Cameron Anderson
- Full name: Cameron Anderson
- Born: 16 September 1999 (age 26) Aylesbury, England
- Height: 187 cm (6 ft 2 in)
- Weight: 93 kg (205 lb; 14 st 9 lb)

Rugby union career
- Position(s): Utility Back
- Current team: Harlequins

Youth career
- 2018-2021: Wasps

Senior career
- Years: Team / Apps / (Points)
- 2018-2022: Wasps / 6 / (0)
- 2018-2019: Wasps A / 10 / (0)
- 2018-2019: → Loughborough Students (loan) / 5 / (0)
- 2019-2021: → Ampthill (loan) / 9 / (0)
- 2021: → Hartpury University (loan) / 1 / (0)
- 2022-2023: London Scottish / 23 / (15)
- 2022: → Harlequins (loan) / 1 / (5)
- 2023—: Harlequins / 5 / (10)
- 2023—: → London Scottish (loan) / 10 / (0)
- Correct as of 21 March 2024

International career
- Years: Team / Apps / (Points)
- 2019: Scotland under-20 / 9 / (10)
- Correct as of 21 March 2024

= Cameron Anderson (rugby union) =

Scottish rugby union player

Cameron Anderson (born 16 September 1999) is an English-born Scottish rugby union player who plays for Harlequins, as well as featuring London Scottish on loan.

==Club career==
He began his career at Wasps, featuring 10 times for the side in the 2018-19 Premiership Rugby Shield. Making his full debut for Wasps in the 2017-18 Anglo-Welsh Cup, Anderson coming off the bench in a 66–7 loss against London Irish. He elevated to the senior squad in 2021. In the 2018-19 he joined Loughborough Students RUFC on loan in National League 1. He spent the next two seasons on loan at RFU Championship side Ampthill. As well as making a solitary appearance for Hartpury University in 2021.
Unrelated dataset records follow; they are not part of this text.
/-- A route of an entry is one that R41 allows, over ports that are present and not dead (R42, R145). -/
def State.routeOk (s : State) (src dst route hops : Nat) : Bool :=
  let h := (List.range hops).map (fun j => bits route (6 * j) 6)
  1 ≤ hops && s.present src && s.present dst && (legalRoutes s.place s.beamsLive src dst).contains h
    && s.pathAlive (s.unitOf src) h

/-- A record of a route image passes the checks of R145 and R466. -/
def State.recordOk (s : State) (b : List Byte) : Bool :=
  let own := bits (le b 0 2) 0 12
  let ent := bits (le b 2 2) 0 12
  let e := le b 16 16
  s.present own && ent ≤ 0x881
    && (if reValid e then
          s.routeOk own ent (reRoute0 e) (reHops0 e) && (!reDual e || s.routeOk own ent (reRoute1 e) (reHops1 e))
        else !reDual e)

/-- The first ROUTE_WRITE of a generation copies the current bank into the staged one (R167). -/
def W.stage (w : W) : W :=
  if w.rd gblB KGBL_RGEN.staging = 1 then w else
  let b := w.stagedBank
  (((w.setRbank b (w.rbank w.genCur)).setHbank b (w.hbank w.genCur)).wr gblB KGBL_RGEN.staging 1)

/-- Cut a route image into records. -/
def records : Nat → List Byte → List (List Byte)
  | 0, _ => []
  | n + 1, l => l.take 32 :: records n (l.drop 32)

/-- ROUTE_WRITE (R145, R167, R168, R466, R513). -/
def effRouteWrite (q slot : Nat) (w : W) : W :=
  match w.cmdAt q slot 0x0030 with
  | none => w
  | some c =>
    let a := le c.bytes 16 8
    let n := bits (le c.bytes 24 4) 0 19
    let early := firstOf [(n == 0 || 262144 < n || !w.rangeOk a (32 * n), BADOP),
      (w.draining || w.net.commit.isSome, BUSY)]
    if early = BADOP then w.answer q slot early else
    if w.imageStatus (loff a) (32 * n) ≠ OK then
      w.answer q slot (if early ≠ OK then early else w.imageStatus (loff a) (32 * n)) else
    let rs := records n (w.memRead (loff a) (32 * n))
    if !rs.all w.recordOk then w.answer q slot BADOP else
    if early ≠ OK then w.answer q slot early else
    let w := w.stage
    let b := w.stagedBank
    let rb := rs.foldl (fun (t : Tbl Nat) r =>
      t.put (bits (le r 0 2) 0 12 * 4096 + bits (le r 2 2) 0 12) (le r 16 16)) (w.rbank b).written
    let w := w.setRbank b { w.rbank b with written := rb }
    w.answer q slot OK (toLE 1 ((w.genCur + 1) % 256))

/-- Accept a commit (R168): it takes effect at a multiple of 1,024 ticks of herd time. -/
def W.acceptCommit (w : W) (q slot : Nat) : W := { w with net.commit := some { at_ := w.herdTime, q := q, slot := slot } }

/-- ROUTE_COMMIT (R168). -/
def effRouteCommit (q slot : Nat) (w : W) : W :=
  match w.cmdAt q slot 0x0031 with
  | none => w
  | some _ =>
    let st := firstOf [(w.draining || w.net.commit.isSome, BUSY), (w.rd gblB KGBL_RGEN.staging == 0, ALREADY)]
    if st ≠ OK then w.answer q slot st else (w.acceptCommit q slot).cmdStage q slot 1

/-- A member can reach the root of a herd (R148, R150). -/
def Place.reaches (pl : Place) (stage index first ep : Nat) : Bool :=
  let isS (e : Nat) : Bool := e < 0x800
  match stage with
  | 1 => isS ep && isS first && pl.pos ep < 16 && pl.preg ep == pl.preg first && pl.pos ep / 4 == pl.pos first / 4
  | 2 => isS ep && isS first && pl.preg ep == pl.preg first
  | 3 => if isS ep then index / 4 == pl.preg ep % 8 else tineOf ep == index
  | _ => true

/-- Write or release a herd in the banks that HERD_DEFINE writes (R150). -/
def W.setHerd (w : W) (herd : Nat) (d : Option HerdDef) : W :=
  let f (h : HBank) : HBank := { h with
    written := h.written.filter (fun e => e.1 % 4096 != herd)
    roots := h.roots.filter (fun e => e.1 % 4096 != herd)
    defs := match d with | some x => h.defs.put herd x | none => h.defs.del herd }
  let w' := w.setHbank w.genCur (f (w.hbank w.genCur))
  if w.draining then w' else w'.setHbank (w.genCur + 1) (f (w.hbank (w.genCur + 1)))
He joined London Scottish in 2022 making his debut against Hartpury University. He played on loan for Harlequins in the Premiership Rugby Cup, scoring a try. He fully signed to Harlequins in 2023 as part of a strategic partnership with London Scottish he played on loan for the club.

==International career==
He played for Scotland under-20 in the 2019 U20 Six Nations and 2019 U20 World Championship.